• **Assignment**:
The lines you return must be all those in the data that hold the string "decide".

• **Data shown**:
______
-- ==== Sys2Proof/Machine/Requests.lean ====
section
/-! DEFINITION. How a request reaches its block and its answer the port (R191, R193, R194, R197). -/

namespace Sys2Proof.Machine

/-- Eight or more answers wait in the port's list: a valid frame is then discarded (R191). -/
def Port.congested (x : Port) : Bool := decide (8 ≤ x.answers.length)

/-- What a block said becomes the port's answer, or its deferred request (R194). PortReset is not counted among the outstanding requests;
ReadStatus clears NoticesLost once its answer is made (R196). -/
def conclude (p : PortId) (q : Byte) (code : Nat) (r : State × Ans) : State :=
  match r.2 with
  | .deferred d => r.1.setPort p (deferTo d (r.1.port p))
  | .reply a =>
    let t := sendAnswer p q code (decide (code ≠ 58)) a r.1
    if code = 59 then t.setPort p (t.port p).statusRead else t

/-- A request that has arrived in a valid frame is checked, and handed to its block or refused (R193). -/
def taken (p : PortId) (q : Byte) (code : Nat) (act : State → State × Ans) (s : State) : State :=
  match gate p code s with
  | some o => sendAnswer p q code false ⟨o, false, []⟩ s
  | none => conclude p q code (act s)

/-- A valid request frame is received (R191): the silence timer restarts, and the request is taken unless eight answers wait. -/
def receive (p : PortId) (q : Byte) (code : Nat) (act : State → State × Ans) (s : State) : State :=
  let t := frameArrives p s
  if (t.port p).congested then t else taken p q code act t

/-- A request handed to the block that owns the state it touches (R193). An event is no request and reaches no block. -/
def handOn (i : Instr) (s : State) : State × Ans :=
  match i with
  | .deviceReset _ _ => (s, .refuse .unknownRequest)
  | .startupScanEnd _ => (s, .refuse .unknownRequest)
  | .genlockEdge _ => (s, .refuse .unknownRequest)
  | .frameTimerExpiry _ => (s, .refuse .unknownRequest)
  | .genlockLost _ => (s, .refuse .unknownRequest)
  | .claimDurationEnd _ => (s, .refuse .unknownRequest)
  | .spotComplete _ => (s, .refuse .unknownRequest)
  | .passComplete _ => (s, .refuse .unknownRequest)
  | .scoreFlashEnd => (s, .refuse .unknownRequest)
  | .inputFrameArrival _ _ _ _ => (s, .refuse .unknownRequest)
  | .inputFrameDiscarded _ => (s, .refuse .unknownRequest)
  | .inputLost _ => (s, .refuse .unknownRequest)
  | .holdLimitFallback _ => (s, .refuse .unknownRequest)
  | .slotStart _ => (s, .refuse .unknownRequest)
  | .receiverStatus _ _ _ _ _ _ => (s, .refuse .unknownRequest)
  | .slotEndNoStatus _ => (s, .refuse .unknownRequest)
  | .linkHoldEnd _ => (s, .refuse .unknownRequest)
  | .frameClose _ => (s, .refuse .unknownRequest)
  | .linkDown _ => (s, .refuse .unknownRequest)
  | .msStep => (s, .refuse .unknownRequest)
  | .mainExpiry => (s, .refuse .unknownRequest)
  | .possessionExpiry => (s, .refuse .unknownRequest)
  | .hornEnd => (s, .refuse .unknownRequest)
  | .whistle => (s, .refuse .unknownRequest)
  | .heldEntryLapse _ _ => (s, .refuse .unknownRequest)
  | .pageProgramStart => (s, .refuse .unknownRequest)
  | .pageProgramEnd _ => (s, .refuse .unknownRequest)
  | .markProgramStart => (s, .refuse .unknownRequest)
  | .markProgramEnd _ => (s, .refuse .unknownRequest)
  | .reclaimBlockJudge => (s, .refuse .unknownRequest)
  | .blockEraseEnd _ => (s, .refuse .unknownRequest)
  | .operationTimeLimit => (s, .refuse .unknownRequest)
  | .rxFrame _ _ => (s, .refuse .unknownRequest)
  | .rxByteGap _ => (s, .refuse .unknownRequest)
  | .silenceTimeout _ => (s, .refuse .unknownRequest)
  | .txFrameEnd _ => (s, .refuse .unknownRequest)
  | .defineRegion _ _ d => onDefineRegion d s
  | .deleteRegion _ _ id => onDeleteRegion id s
  | .setBase _ _ fill dwell => onSetBase fill dwell s
  | .setFill _ _ pattern red green blue => onSetFill pattern red green blue s
  | .readRegion _ _ id => onReadRegion id s
  | .goLive _ _ => onGoLive s
  | .endLive _ _ => onEndLive s
  | .matchReset _ _ => onMatchReset s
  | .setPortRole _ _ port role => onSetPortRole port role s
  | .setPortTimeout _ _ port ms => onSetPortTimeout port ms s
  | .setPriorityMap _ _ port ranks => onSetPriorityMap port ranks s
  | .setEngineRank _ _ engine rank => onSetEngineRank engine rank s
  | .readComposition _ _ col row => onReadComposition col row s
  | .setInput _ _ input limit => onSetInput input limit s
  | .setMonitor _ _ monitor enable latch => onSetMonitor monitor enable latch s
  | .clearFaults _ _ monitor => onClearFaults monitor s
  | .setLinkMode _ _ link mode pattern => onSetLinkMode link mode pattern s
  | .readLink _ _ link => onReadLink link s
  | .messageApprove _ _ port tag => onMessageApprove port tag s
  | .messageReject _ _ port tag => onMessageReject port tag s
  | .messageConfig _ _ f => onMessageConfig f s
  | .claim p _ region tag priority content duration resume => onClaim p region tag priority content duration resume s
  | .release p _ tag => onRelease p tag s
  | .withdraw p q => onWithdraw p q s
  | .resume p _ => onResume p s
  | .readClaims p _ port => onReadClaims p port s
  | .clockStart _ _ => onClockStart s
  | .clockStop _ _ => onClockStop s
  | .clockSet _ _ main possession => onClockSet main possession s
  | .clockAdjust _ _ delta => onClockAdjust delta s
  | .possessionReset _ _ value => onPossessionReset value s
  | .nextPeriod _ _ => onNextPeriod s
  | .scoreSet _ _ f => onScoreSet f s
  | .clockConfig _ _ f => onClockConfig f s
  | .readClock _ _ => onReadClock s
  | .clockMark _ _ mark => onClockMark mark s
  | .capture p _ => onCapture p s
  | .takeCapture _ _ => onTakeCapture s
  | .rotationBegin p _ => onRotationBegin p s
  | .rotationContract p _ id name target qmin => onRotationContract p id name target qmin s
  | .rotationSpot p _ spot contract asset slot regions => onRotationSpot p spot contract asset slot regions s
  | .rotationCommit p _ => onRotationCommit p s
  | .rotationDiscard p _ => onRotationDiscard p s
  | .contractSuspend _ _ id on => onContractSuspend id on s
  | .readRotation _ _ start => onReadRotation start s
  | .readExposure _ _ contract start => onReadExposure contract start s
  | .uploadBegin p q u => onUploadBegin p q u s
  | .uploadLoad p _ offset data => onUploadLoad p offset data s
  | .uploadCommit p q => onUploadCommit p q s
  | .uploadFinish p q => onUploadFinish p q s
  | .uploadAbort p _ => onUploadAbort p s
  | .assetRetire _ _ id => onAssetRetire id s
  | .assetReclaim p q => onAssetReclaim p q s
  | .assetList _ _ startId startPage => onAssetList startId startPage s
  | .messageSubmit p _ tag text style repeats => onMessageSubmit p tag text style repeats s
  | .messageWithdraw p _ tag port => onMessageWithdraw p tag port s
  | .readMessages _ _ start => onReadMessages start s
  | .portReset p _ port => onPortReset p port s
  | .readStatus p _ => onReadStatus p s

end Sys2Proof.Machine
end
______
• **Result**:
def Port.congested (x : Port) : Bool := decide (8 ≤ x.answers.length)
    let t := sendAnswer p q code (decide (code ≠ 58)) a r.1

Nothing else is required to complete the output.